While we aren't saying go crazy, celebrating the little things helps motivation stay strong. It also lets you work towards something just a little bit smaller than the big goal. If you hit a low weight, reward yourself with a fun activity or a meal that you have been really looking forward to.
If you hit your biggest goal, have a day set aside to celebrate that success, then hit the ground running towards the next big target. It's what we have used to keep ourselves moving and grooving.
The Science of Consistency:
If you don't believe us about how important consistency is (which would be crazy, because you've made it this far) here is what some of the experts have to say about hitting your goals.

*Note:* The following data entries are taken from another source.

theorem wit_seqRetEnds : ∃ (n : Fin 4) (s : State),
    SeqReady 3 n s ∧
    s.asq[n].stack = [] ∧
    mwWait s.asq[n].word ≠ 1 ∧
    condition n (mwCond s.asq[n].word) (mwParam s.asq[n].word) s = true :=
  ⟨0,
   State.modAsq 0 (fun x => { x with avalid := true, phase := .running, issued := true, word := (3 * 2 ^ 125 : Nat), waitDone := true, stack := [] }) (wOn),
   by refine ⟨?_, ?_, ?_, ?_, ?_, ?_, ?_, ?_⟩ <;> decide,
   by decide +kernel,
   by decide +kernel,
   by decide +kernel⟩

theorem wit_seqRetGoesOn : ∃ (n : Fin 4) (s : State),
    SeqReady 3 n s ∧
    condition n (mwCond s.asq[n].word) (mwParam s.asq[n].word) (waited n s) = false ∧
    s.asq[n].pc ≠ 0x7FFF :=
  ⟨0,
   ((State.modAsq 0 (fun x => { x with avalid := true, phase := .running, issued := true, word := (3 * 2 ^ 125 : Nat), waitDone := true }) (wOn))).modAsq 0 fun x => { x with word := 3 * 2 ^ 125 + 1 * 2 ^ 119, cnt0 := 1 },
   by refine ⟨?_, ?_, ?_, ?_, ?_, ?_, ?_, ?_⟩ <;> decide,
   by decide +kernel,
   by decide +kernel⟩

theorem wit_seqBrt : ∃ (n : Fin 4) (s : State),
    SeqReady 4 n s ∧
    s.asq[n].openX = false ∧
    s.asq[n].pc ≠ 0x7FFF :=
  ⟨0,
   State.modAsq 0 (fun x => { x with avalid := true, phase := .running, issued := true, word := (4 * 2 ^ 125 : Nat), waitDone := true, openX := false }) (wOn),
   by refine ⟨?_, ?_, ?_, ?_, ?_, ?_, ?_, ?_⟩ <;> decide,
   by decide +kernel,
   by decide +kernel⟩

theorem wit_seqBrf : ∃ (n : Fin 4) (s : State),
    SeqReady 5 n s ∧
    s.asq[n].openX = false ∧
    s.asq[n].pc ≠ 0x7FFF :=
  ⟨0,
   State.modAsq 0 (fun x => { x with avalid := true, phase := .running, issued := true, word := (5 * 2 ^ 125 : Nat), waitDone := true, openX := false }) (wOn),
   by refine ⟨?_, ?_, ?_, ?_, ?_, ?_, ?_, ?_⟩ <;> decide,
   by decide +kernel,
   by decide +kernel⟩

theorem wit_seqDispatch : ∃ (n : Fin 4) (k : Nat) (s : State),
    SeqReady 6 n s ∧
    s.asq[n].openX = false ∧
    k = (if (mwTarget s.asq[n].word).testBit 15 = true then bits (vget s.asq[n].atask 0 0).toNat 31 24 else bits (mwTarget s.asq[n].word) 7 0) ∧
    (dispAt k (waited n s)).valid = true :=
  ⟨0,
   0,
   { (State.modAsq 0 (fun x => { x with avalid := true, phase := .running, issued := true, word := (6 * 2 ^ 125 : Nat), waitDone := true, openX := false }) (wOn)) with cst := { wOn.cst with disp := [{ k := 0, valid := true, opn := false, addr := 0x8000 }] } },
   by refine ⟨?_, ?_, ?_, ?_, ?_, ?_, ?_, ?_⟩ <;> decide,
   by decide +kernel,
   by decide +kernel,
   by decide +kernel⟩

theorem wit_seqLoopEnds : ∃ (n : Fin 4) (s : State),
    SeqReady 7 n s ∧
    s.asq[n].cnt0 = 0 ∧
    s.asq[n].pc ≠ 0x7FFF :=
  ⟨0,
   State.modAsq 0 (fun x => { x with avalid := true, phase := .running, issued := true, word := (7 * 2 ^ 125 : Nat), waitDone := true, cnt0 := 0 }) (wOn),
   by refine ⟨?_, ?_, ?_, ?_, ?_, ?_, ?_, ?_⟩ <;> decide,
   by decide +kernel,
   by decide +kernel⟩

theorem wit_seqLoop : ∃ (n : Fin 4) (s : State),
    SeqReady 7 n s ∧
    s.asq[n].cnt0 ≠ 0 ∧
    s.asq[n].openX = false ∧
    mwCntop s.asq[n].word = 0 :=
  ⟨0,
   ((State.modAsq 0 (fun x => { x with avalid := true, phase := .running, issued := true, word := (7 * 2 ^ 125 : Nat), waitDone := true, openX := false }) (wOn))).modAsq 0 fun x => { x with cnt0 := 1 },
   by refine ⟨?_, ?_, ?_, ?_, ?_, ?_, ?_, ?_⟩ <;> decide,
   by decide +kernel,
   by decide +kernel,
   by decide +kernel⟩

theorem wit_faultRequest : ∃ (n : Fin 4) (cause : Nat) (s : State),
    asqLive n s = true ∧
    s.asq[n].avalid = true ∧
    s.asq[n].reqFault = false ∧
    isWaiting s.asq[n] = false :=
  ⟨0,
   0,
   State.modAsq 0 (fun x => { x with avalid := true, reqFault := false }) (wOn),
   by decide +kernel,
   by decide +kernel,
   by decide +kernel,
   by decide +kernel⟩

theorem wit_faultRequestWithoutTask : ∃ (n : Fin 4) (cause : Nat) (s : State),
    asqLive n s = true ∧
    s.asq[n].avalid = false ∧
    EventRoom s :=
  ⟨0,
   0,
   State.modAsq 0 (fun x => { x with avalid := false }) (wOn),
   by decide +kernel,
   by decide +kernel,
   by unfold EventRoom; decide⟩

theorem wit_waitTimeout : ∃ (n : Fin 4) (s : State),
    asqLive n s = true ∧
    s.asq[n].avalid = true ∧
    s.asq[n].phase = .running ∧
    s.asq[n].issued = true ∧
    2 ≤ mwWait s.asq[n].word ∧
    tmrNs (mwTmr s.asq[n].word) ≠ 0 ∧
    waitSat n s = false :=
  ⟨0,
   ((State.modAsq 0 (fun x => { x with avalid := true, phase := .running, issued := true }) (wOn))).modAsq 0 fun x => { x with word := 3 * 2 ^ 99 + 1 * 2 ^ 32 },
   by decide +kernel,
   by decide +kernel,
   by decide +kernel,
   by decide +kernel,
   by decide +kernel,
   by decide +kernel,
   by decide +kernel⟩

theorem wit_atomicBound : ∃ (n : Fin 4) (s : State),
    asqLive n s = true ∧
    asqRuns s.asq[n] = true ∧
    s.asq[n].inAtom = true ∧
    s.asq[n].atomOver = false :=
  ⟨0,
   ((State.modAsq 0 (fun x => { x with inAtom := true, atomOver := false }) (wOn))).modAsq 0 fun x => { x with avalid := true, phase := .running },
   by decide +kernel,
   by decide +kernel,
   by decide +kernel,
   by decide +kernel⟩

theorem wit_asqAbort : ∃ (m : Master) (n : Fin 4) (v : Word) (s : State),
    Reach .asq n s ∧
    promotable n s = false ∧
    s.asq[n].avalid = false ∧
    s.asq[n].pvalid = true ∧
    bits (vget s.asq[n].ptask 2 0).toNat 31 20 = bits v.toNat 11 0 :=
  ⟨.core (.a 0),
   0,
   (0 : Word),
   ((State.modAsq 0 (fun x => { x with avalid := false, pvalid := true }) (wOn))).modAsq 0 fun x => { x with actHold := true },
   by refine ⟨?_, ?_, ?_⟩ <;> decide,
   by decide +kernel,
   by decide +kernel,
   by decide +kernel,
   by decide +kernel⟩

theorem wit_taskDeadline : ∃ (n : Fin 4) (s : State),
    asqLive n s = true ∧
    s.asq[n].avalid = true ∧
    s.asq[n].dlPassed = false ∧
    isWaiting s.asq[n] = false :=
  ⟨0,
   State.modAsq 0 (fun x => { x with avalid := true, dlPassed := false }) (wOn),
   by decide +kernel,
   by decide +kernel,
   by decide +kernel,
   by decide +kernel⟩

theorem wit_resultPop : ∃ (m : Master) (n : Fin 4) (v : Word) (s : State),
    Reach .asq n s :=
  ⟨.core (.a 0),
   0,
   (0 : Word),
   wOn,
   by refine ⟨?_, ?_, ?_⟩ <;> decide⟩

theorem wit_microcodeActivate : ∃ (img : McObj) (s : State),
    secRuns s = true ∧
    s.sec.mbDone = true ∧
    s.cst.staged = none ∧
    s.cst.act = .idle ∧
    mcReason img s = 0 :=
  ⟨{ wMcObj with kind := 2, romVer := 0x0B00 },
   { { ({ wOn with sec := { wOn.sec with mbDone := true }, cst := { wOn.cst with staged := none, act := .idle } }) with cst := { (({ wOn with sec := { wOn.sec with mbDone := true }, cst := { wOn.cst with staged := none, act := .idle } })).cst with openEn := true } } with sec := { (({ wOn with sec := { wOn.sec with mbDone := true }, cst := { wOn.cst with staged := none, act := .idle } })).sec with okey := #v[some (7, false), none, none, none] } },
   by decide +kernel,
   by decide +kernel,
   by decide +kernel,
   by decide +kernel,
   by decide +kernel⟩

theorem wit_microcodeActivateRefused : ∃ (img : McObj) (s : State),
    secRuns s = true ∧
    s.sec.mbDone = true ∧
    s.cst.staged = none ∧
    mcReason img s ≠ 0 :=
  ⟨wMcObj,
   { wOn with sec := { wOn.sec with mbDone := true }, cst := { wOn.cst with staged := none } },
   by decide +kernel,
   by decide +kernel,
   by decide +kernel,
   by decide +kernel⟩

theorem wit_arm : ∃ (v : Word) (i : McImage) (s : State),
    Reach .cst 0 s ∧
    s.cst.staged = some i ∧
    s.cst.act = .idle :=
  ⟨(0 : Word),
   wMc,
   { wOn with cst := { wOn.cst with staged := some (wMc), act := .idle } },
   by refine ⟨?_, ?_, ?_⟩ <;> decide,
   by decide +kernel,
   by decide +kernel⟩

theorem wit_armWithNothingStaged : ∃ (v : Word) (s : State),
    Reach .cst 0 s ∧
    s.cst.staged = none :=
  ⟨(0 : Word),
   { wOn with cst := { wOn.cst with staged := none } },
   by refine ⟨?_, ?_, ?_⟩ <;> decide,
   by decide +kernel⟩

theorem wit_activationCopy : ∃ (i : McImage) (s : State),
    s.cst.staged = some i ∧
    s.cst.act = .armed ∧
    pdOn 13 s = true ∧
    heldBlk .cst 0 s = false ∧
    busyChannels s = [] ∧
    now s ≤ s.cst.armAt + holdMax s :=
  ⟨wMc,
   { wOn with cst := { wOn.cst with staged := some (wMc), act := .armed } },
   by decide +kernel,
   by decide +kernel,
   by decide +kernel,
   by decide +kernel,
   by decide +kernel,
   by decide +kernel⟩

theorem wit_activationAbandon : ∃ (i : McImage) (s : State),
    s.cst.staged = some i ∧
    s.cst.act = .armed ∧
    pdOn 13 s = true ∧
    heldBlk .cst 0 s = false ∧
    (busyChannels s ≠ [] ∨ s.cst.armAt + holdMax s < now s) :=
  ⟨wMc,
   (({ wOn with cst := { wOn.cst with staged := some (wMc), act := .armed } })).modAsq 0 fun x => { x with avalid := true },
   by decide +kernel,
   by decide +kernel,
   by decide +kernel,
   by decide +kernel,
   by decide +kernel⟩

theorem wit_openctlWrite : ∃ (v : Word) (s : State),
    Reach .cst 0 s :=
  ⟨(0 : Word),
   wOn,
   by refine ⟨?_, ?_, ?_⟩ <;> decide⟩

theorem wit_openctlWriteRefused : ∃ (m : Master) (v : Word) (s : State),
    Reach .cst 0 s ∧
    m ≠ .core .sec :=
  ⟨.core (.a 0),
   (0 : Word),
   wOn,
   by refine ⟨?_, ?_, ?_⟩ <;> decide,
   by decide +kernel⟩

theorem wit_readerCheck : ∃ (n : Fin 4) (open0 short0 open1 short1 : Bool) (s : State),
    rwcLive n s = true ∧
    s.asq[n].headChk = true :=
  ⟨0,
   false,
   false,
   false,
   false,
   State.modAsq 0 (fun x => { x with headChk := true }) (wOn),
   by decide +kernel,
   by decide +kernel⟩

theorem wit_clockField : ∃ (n : Fin 4) (meas : ClockMeas) (s : State),
    rwcLive n s = true ∧
    optical s = false :=
  ⟨0,
   wMeas,
   wOn,
   by decide +kernel,
   by decide +kernel⟩

theorem wit_syncADecision : ∃ (n : Fin 4) (cands : List SyncCand) (s : State),
    rwcLive n s = true :=
  ⟨0,
   [],
   wOn,
   by decide +kernel⟩

theorem wit_syncBDecision : ∃ (n : Fin 4) (cands : List SyncCand) (s : State),
    rwcLive n s = true ∧
    s.rwc[n].searching = true :=
  ⟨0,
   [],
   State.modRwc 0 (fun x => { x with searching := true }) (wOn),
   by decide +kernel,
   by decide +kernel⟩

theorem wit_blindFraming : ∃ (n : Fin 4) (d : Int) (w : Nat) (s : State),
    rwcLive n s = true ∧
    s.rwc[n].blindPend = true ∧
    -2 ≤ d ∧
    d ≤ 2 ∧
    w * 100 ≤ min 100 (fld .blindcfg n 0 6 0 s) * codeChecks n s :=
  ⟨0,
   0,
   0,
   State.modRwc 0 (fun x => { x with blindPend := true }) (wOn),
   by decide +kernel,
   by decide +kernel,
   by decide +kernel,
   by decide +kernel,
   by decide +kernel⟩

theorem wit_blindFramingFails : ∃ (n : Fin 4) (s : State),
    rwcLive n s = true ∧
    s.rwc[n].blindPend = true :=
  ⟨0,
   State.modRwc 0 (fun x => { x with blindPend := true }) (wOn),
   by decide +kernel,
   by decide +kernel⟩

theorem wit_defectSpan : ∃ (n : Fin 4) (asperity sat : Bool) (s : State),
    rwcLive n s = true ∧
    s.rwc[n].inDefect = false :=
  ⟨0,
   false,
   false,
   State.modRwc 0 (fun x => { x with inDefect := false }) (wOn),
   by decide +kernel,
   by decide +kernel⟩

theorem wit_loopLimit : ∃ (n : Fin 4) (loop : Fin 6) (s : State),
    rwcLive n s = true ∧
    s.rwc[n].loopen.testBit loop = true ∧
    loopsFrozen n s = false :=
  ⟨0,
   0,
   (((wOn)).modAsq 0 fun x => { x with levels := 8 }).modRwc 0 fun x => { x with loopen := 1 },
   by decide +kernel,
   by decide +kernel,
   by decide +kernel⟩

theorem wit_pmonSnap : ∃ (b : PmonBlock) (s : State),
    Reach (pmonBlk b).1 (pmonBlk b).2.1 s :=
  ⟨.ldp,
   wOn,
   by refine ⟨?_, ?_, ?_⟩ <;> decide⟩

theorem wit_pmonClr : ∃ (b : PmonBlock) (s : State),
    Reach (pmonBlk b).1 (pmonBlk b).2.1 s :=
  ⟨.ldp,
   wOn,
   by refine ⟨?_, ?_, ?_⟩ <;> decide⟩

theorem wit_codewordDecode : ∃ (i : Nat) (c : Codeword) (r : DecodeRes) (s : State),
    ldpLive s = true ∧
    s.ldp.active[i]? = some c ∧
    c.blk = none ∧
    c.frame = none ∧
    c.recov = false ∧
    r.iters ≤ c.limit ∧
    r.crcOk = true ∧
    tagGood c r = true ∧
    tornSector c s = false :=
  ⟨0,
   { wCw with blk := none, frame := none, recov := false },
   { wRes with crcOk := true },
   { (wOn) with ldp := { wOn.ldp with active := [({ wCw with blk := none, frame := none, recov := false })] } },
   by decide +kernel,
   by decide +kernel,
   by decide +kernel,
   by decide +kernel,
   by decide +kernel,
   by decide +kernel,
   by decide +kernel,
   by decide +kernel,
   by decide +kernel⟩

theorem wit_codewordDecodeSqueezed : ∃ (i : Nat) (c : Codeword) (r : DecodeRes) (s : State),
    ldpLive s = true ∧
    s.ldp.active[i]? = some c ∧
    c.squeezed = true ∧
    (c.limit < r.iters ∨ tornSector c s = true) :=
  ⟨0,
   { wCw with squeezed := true },
   { wRes with iters := 11 },
   { (wOn) with ldp := { wOn.ldp with active := [({ wCw with squeezed := true })] } },
   by decide +kernel,
   by decide +kernel,
   by decide +kernel,
   by decide +kernel⟩
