-- ==== Sys2Proof/Machine/Operands.lean ====
section
/-! DEFINITION. Syllables and bundles (R157 to R161, R173, R174, R201, R203): the fields of a syllable, the decode-table
entry and its defaults (R276 to R278), which operation a major and minor select, and the operand rules. -/

namespace Sys2Proof.Machine

/-- The operations of the instruction set, one per row of the command list that stands for an instruction. -/
inductive Op where
  | alu | aluImm | shiftImm | unary | sat | cmp | plog | getp | setp | mul | div
  | load | store | ldc | stc | fence
  | cmov | csetb | csetl | csetbl | candp | cgetb | cgetl | cgetp | cgett | cseal | cunseal | csentry
  | br | blc | jr | cj | cjo | rep | repi
  | bit | fld | crcStep | crcInit | crcFin | crcBlk
  | fop | fdiv | fsqrt | fcmp | fcvt
  | tpop | tpeek | tpush | tpopr | tpushr
  | ctxOpen | ctxCommit | ctxLock | ctxUnlock | ctxDrop | dispatch
  | tickWait | twr | trd | mfs | mts | cmfs | cmts | eret | sysc | brk
  | custom
  deriving DecidableEq, Repr

/-- Operand formats (Table 5.10). -/
inductive Fmt where
  | r3 | ri | rl
  deriving DecidableEq, Repr

/-- Slot classes (Table 5.11). -/
inductive Cls where
  | a | a0 | m | f | b | c
  deriving DecidableEq, Repr

/-- A syllable as it stands in IMEM: its address, its word, its literal extension and its decode-table entry. -/
structure Syl where
  addr : Nat
  word : Word
  ext : Word
  entry : Word
  deriving DecidableEq, Repr

/-- STOP (Table 5.9). -/
def sylStop (w : Word) : Bool := bitAt w 31
/-- PRED. -/
def sylPred (w : Word) : Nat := field w 30 28
/-- NEG. -/
def sylNeg (w : Word) : Bool := bitAt w 27
/-- MAJOR. -/
def sylMajor (w : Word) : Nat := field w 26 19
/-- rd (Table 5.10). -/
def sylRd (w : Word) : Nat := field w 18 14
/-- ra. -/
def sylRa (w : Word) : Nat := field w 13 9
/-- rb of 3R and RL. -/
def sylRb (w : Word) : Nat := field w 8 4
/-- minor of 3R and RL. -/
def sylMinor (w : Word) : Nat := field w 3 0
/-- The 9-bit signed immediate of RI, sign-extended. -/
def sylImm (w : Word) : Word := (w.setWidth 9).signExtend 32

/-- VALID of a decode-table entry (Table 10.1). -/
def entValid (e : Word) : Bool := bitAt e 31
/-- UCODE. -/
def entUcode (e : Word) : Bool := bitAt e 30
/-- PRIV. -/
def entPriv (e : Word) : Bool := bitAt e 29
/-- UTRAP. -/
def entUtrap (e : Word) : Bool := bitAt e 28
/-- SIDEFX. -/
def entSidefx (e : Word) : Bool := bitAt e 27
/-- FMT; the reserved code gives none. -/
def entFmt (e : Word) : Option Fmt :=
  match field e 25 24 with
  | 0 => some .r3 | 1 => some .ri | 2 => some .rl | _ => none
/-- CLASS; a reserved code gives none. -/
def entCls (e : Word) : Option Cls :=
  match field e 23 21 with
  | 0 => some .a | 1 => some .a0 | 2 => some .m | 3 => some .f | 4 => some .b | 5 => some .c | _ => none
/-- NEED. -/
def entNeed (e : Word) : Nat := field e 20 19
/-- UADDR. -/
def entUaddr (e : Word) : Nat := field e 12 0
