/-- Configuration of source `x`. -/
def srcCfg (s : State) (x : Nat) : Word := regGet s (0x21000 + x * 0x10)
/-- PRIO. -/
def srcPrio (s : State) (x : Nat) : Nat := field (srcCfg s x) 3 0
/-- MODE. -/
def srcMode (s : State) (x : Nat) : Nat := field (srcCfg s x) 10 8
/-- GROUP, when MODEN is 1. -/
def srcGroup (s : State) (x : Nat) : Option Nat := if bitAt (srcCfg s x) 30 then some (field (srcCfg s x) 29 24) else none
/-- EN = 1 and PRIO above 0 (R331). -/
def srcActive (s : State) (x : Nat) : Bool := bitAt (srcCfg s x) 31 && decide (srcPrio s x ≠ 0)

/-- The reserved numbers of Table 12.1. -/
def srcReserved (x : Nat) : Bool :=
  (decide (292 ≤ x) && decide (x ≤ 295)) || x == 302 || x == 303 || x == 311 ||
  (decide (330 ≤ x) && decide (x ≤ 383)) || (decide (449 ≤ x) && decide (x ≤ 511)) || decide (1024 ≤ x)

/-- The sources that Table 12.1 pulses. -/
def srcPulsed (x : Nat) : Bool :=
  hasNat x [290, 291, 296, 297, 298, 299, 300, 301, 305, 306, 307, 308, 309, 312, 313]

/-- MBX.STATUS.LEGAL (R397). -/
def settLegal (s : State) : Bool :=
  s.sett.st == 3 && !s.sett.open_ && !s.sett.loss && !s.sett.idchg && !s.sett.parchg &&
  decide (s.bat.hdr.evcnt ≠ 0xFFFFFFFF)

/-- The kind of a cell (Table 3.1). -/
def cellKind (c : W128) : Nat := field c 39 36

/-- Moth `m`, by number as REMAP_MOTH numbers it. -/
def mothGet (s : State) (m : Nat) : Moth := tblGet {} m s.field.moth

/-- The present signal of a source that is not pulsed (Table 12.1). -/
def srcSignal (s : State) (x : Nat) : Bool :=
  if x < 192 then hasNat x s.field.filt
  else if x < 288 then decide ((mothGet s (x - 192)).wait = .stallF ∨ (mothGet s (x - 192)).wait = .stallS)
  else if x = 288 then !s.chain.port0.up
  else if x = 289 then !s.chain.port1.up
  else if x = 304 then !s.mbx.log.isEmpty
  else if x = 310 then !settLegal s
  else if x = 314 then !s.cells.hostq.isEmpty
  else if 315 ≤ x ∧ x < 330 then s.cells.hostq.any (fun c => cellKind c == x - 315)
  else if 384 ≤ x ∧ x < 448 then (engGet s (x - 384)).dtxf
  else if x = 448 then (engGet s 66).dtxf
  else if 512 ≤ x ∧ x < 1024 then bitAt (tblGet 0 ((x - 512) / 32) s.hub.sw) ((x - 512) % 32)
  else false

/-- The changing part of source `x`. -/
def srcGet (s : State) (x : Nat) : Src := tblGet {} x s.hub.src

/-- The changing part of source `x` replaced. -/
def srcSet (s : State) (x : Nat) (v : Src) : State := { s with hub := { s.hub with src := tblSet {} x v s.hub.src } }

/-- EVH.CTL.EN. -/
def hubEn (s : State) : Bool := bitAt (regGet s 0x20000) 0

/-- The control register of target `t`. -/
def tgtCtl (s : State) (t : Nat) : Word := regGet s (0x27000 + t * 0x20)

/-- Whether target `t` is in the mask of source `x`; mask bit 2k+1 is ignored in PAIRED (R335). -/
def tgtInMask (s : State) (x t : Nat) : Bool :=
  bitAt (regGet s (0x21004 + x * 0x10 + 4 * (t / 32))) (t % 32) && !(isPaired s && decide (t < 64) && decide (t % 2 = 1))

/-- Whether a target is usable (R335, R441). -/
def tgtUsable (s : State) (t : Nat) : Bool :=
  bitAt (tgtCtl s t) 8 &&
  (decide (64 ≤ t) ||
    (svcActive s t && (engGet s t).run != .mcheck && !(engGet s t).dbg.halted && (engGet s t).pstate != .off))

/-- RUNPRI of target `t` (R336). -/
def runPri (s : State) (t : Nat) : Nat :=
  (s.hub.src.filter (fun q => decide (q.2.insvc = some t))).foldl (fun a q => max a (srcPrio s q.1)) 0

/-- Whether source `x` is eligible at target `t` (R336). -/
def srcEligible (s : State) (x t : Nat) : Bool :=
  tgtInMask s x t && tgtUsable s t && !bitAt (tgtCtl s t) 4 &&
  decide (max (field (tgtCtl s t) 3 0) (runPri s t) < srcPrio s x)

/-- The targets in the order that R337 tries them after rotation pointer `r`. -/
def rotOrder (r : Nat) : List Nat := (List.range 72).map (fun i => (r + 1 + i) % 72)

/-- The target that R337 chooses for a source. -/
def chosenTarget (s : State) (x : Nat) : Option Nat := (rotOrder (srcGet s x).rot).find? (srcEligible s x)

/-- The KTB multiple of 100 ns last reached. -/
def ktbHundreds (s : State) : Nat := (ktb s).toNat / 100

/-- The hold-off timer of group `g` (R342), held while FRZEVH is in force (R344). -/
def holdRemain (s : State) (g : Nat) : Nat :=
  let t := tblGet {} g s.hub.tmr
  if frzEvh s then t.left else t.left - (ktbHundreds s - t.base)

/-- The timer of group `g` set. -/
def tmrSet (s : State) (g : Nat) (t : Timer) : State := { s with hub := { s.hub with tmr := tblSet {} g t s.hub.tmr } }

/-- Whether a source of group `g` is pending. -/
def groupPending (s : State) (g : Nat) : Bool :=
  s.hub.src.any (fun q => q.2.pend && decide (srcGroup s q.1 = some g))

/-- The timer of group `g` reaches 0: HELD counts when a source of the group is pending (R344). -/
def holdReach (s : State) (g : Nat) : State :=
  let s1 := tmrSet s g { left := 0, base := 0 }
  if groupPending s g then cntAdd s1 (0x27C08 + g * 0x10) 1 else s1

/-- The timer of group `g` reaches 0 when its time has come (R344). -/
def holdExpire (s : State) (g : Nat) : State :=
  if (tblGet {} g s.hub.tmr).left ≠ 0 ∧ holdRemain s g = 0 then holdReach s g else s

/-- One hold-off timer as it stands in `s`, counted in `z` from the multiple `base` on (R342, R344). -/
def tmrRebase (s : State) (base : Nat) (z : State) (q : Nat × Timer) : State :=
  if holdRemain s q.1 ≠ 0 then tmrSet z q.1 { left := holdRemain s q.1, base := base }
  else if q.2.left ≠ 0 then holdReach z q.1
  else z

/-- Every timer of `z` brought to what it shows in `s`, one that has reached 0 as R344 gives: for a change from `s` to `z`
at which a freeze of the timers begins or ends. -/
def hubRebase (s z : State) : State :=
  s.hub.tmr.foldl (tmrRebase s (ktbHundreds s)) z

/-- The idle targets of R343; an engine that enters NAP is in DOZE until the entry completes (R460). -/
def tgtIdle (s : State) (t : Nat) : Bool :=
  if 64 ≤ t then decide (runPri s t = 0)
  else
    let e := engGet s t
    e.pstate == .doze || e.pstate == .nap || e.pstate == .napEntry ||
      ((e.hold == .dispatch || e.hold == .tick) && e.level == 0 && e.ctxOpen.isNone)

/-- Whether a moderation hold keeps source `x` from being a candidate at target `t` (R342, R343). -/
def holdPrevents (s : State) (x t : Nat) : Bool :=
  match srcGroup s x with
  | none => false
  | some g => decide (holdRemain s g ≠ 0) && !(bitAt (regGet s (0x27C00 + g * 0x10)) 16 && tgtIdle s t)

/-- An engine woken, or marked to wake once its entry into NAP has completed (R460, R461). -/
def wakeEng (s : State) (n : Nat) : State :=
  engMap s n (fun e =>
    match e.pstate with
    | .doze => { e with pstate := .waking, wakeReq := true }
    | .nap => { e with pstate := .wakeNap, wakeReq := true }
    | .napEntry => { e with wakeReq := true }
    | _ => e)

/-- Whether engine `n` is in DOZE or NAP, the entry into NAP included (R345, R460). -/
def isAsleep (s : State) (n : Nat) : Bool :=
  (engGet s n).pstate == .doze || (engGet s n).pstate == .nap || (engGet s n).pstate == .napEntry

/-- The engines of target `t`: in PAIRED, an even target is its pair (R335). -/
def tgtEngines (s : State) (t : Nat) : List Nat := if isPaired s && decide (t % 2 = 0) then [t, t + 1] else [t]

/-- The wakes of a source that becomes pending (R345, R346). -/
def hubWake (s : State) (x : Nat) : State :=
  if hubEn s then
    forNats (List.range 64) (fun z t =>
      if tgtInMask z x t && tgtUsable z t && (tgtEngines z t).any (isAsleep z) then
        cntAdd (forNats (tgtEngines z t) wakeEng z) (0x2700C + t * 0x20) 1
      else z) s
  else s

Scientific research supports the importance of consistency in achieving fitness goals. A study published in the "Journal of Sport and Health Science" (2018) explored the relationship between goal-setting and exercise adherence. The findings revealed that individuals who set specific and attainable goals were more likely to adhere to their exercise routines and maintain consistency.
Conroy, D. E., Elavsky, S., & Hyde, A. L. (2018). Doer's and don'ters: Volitional strategies in the pursuit of exercise goals. Journal of Sport and Health Science, 7(3), 243-251.
As another cornerstone for success, consistency is simply a MUST.
Setting your goals clearly and SMART...ly and establishing a set routine while tracking your progress will allow you to build habits that lead to a lifetime of health and fitness success.
Remember, it's the next step is the most important one you can take on this journey, so enjoy the ride, and keep walking towards the end destination.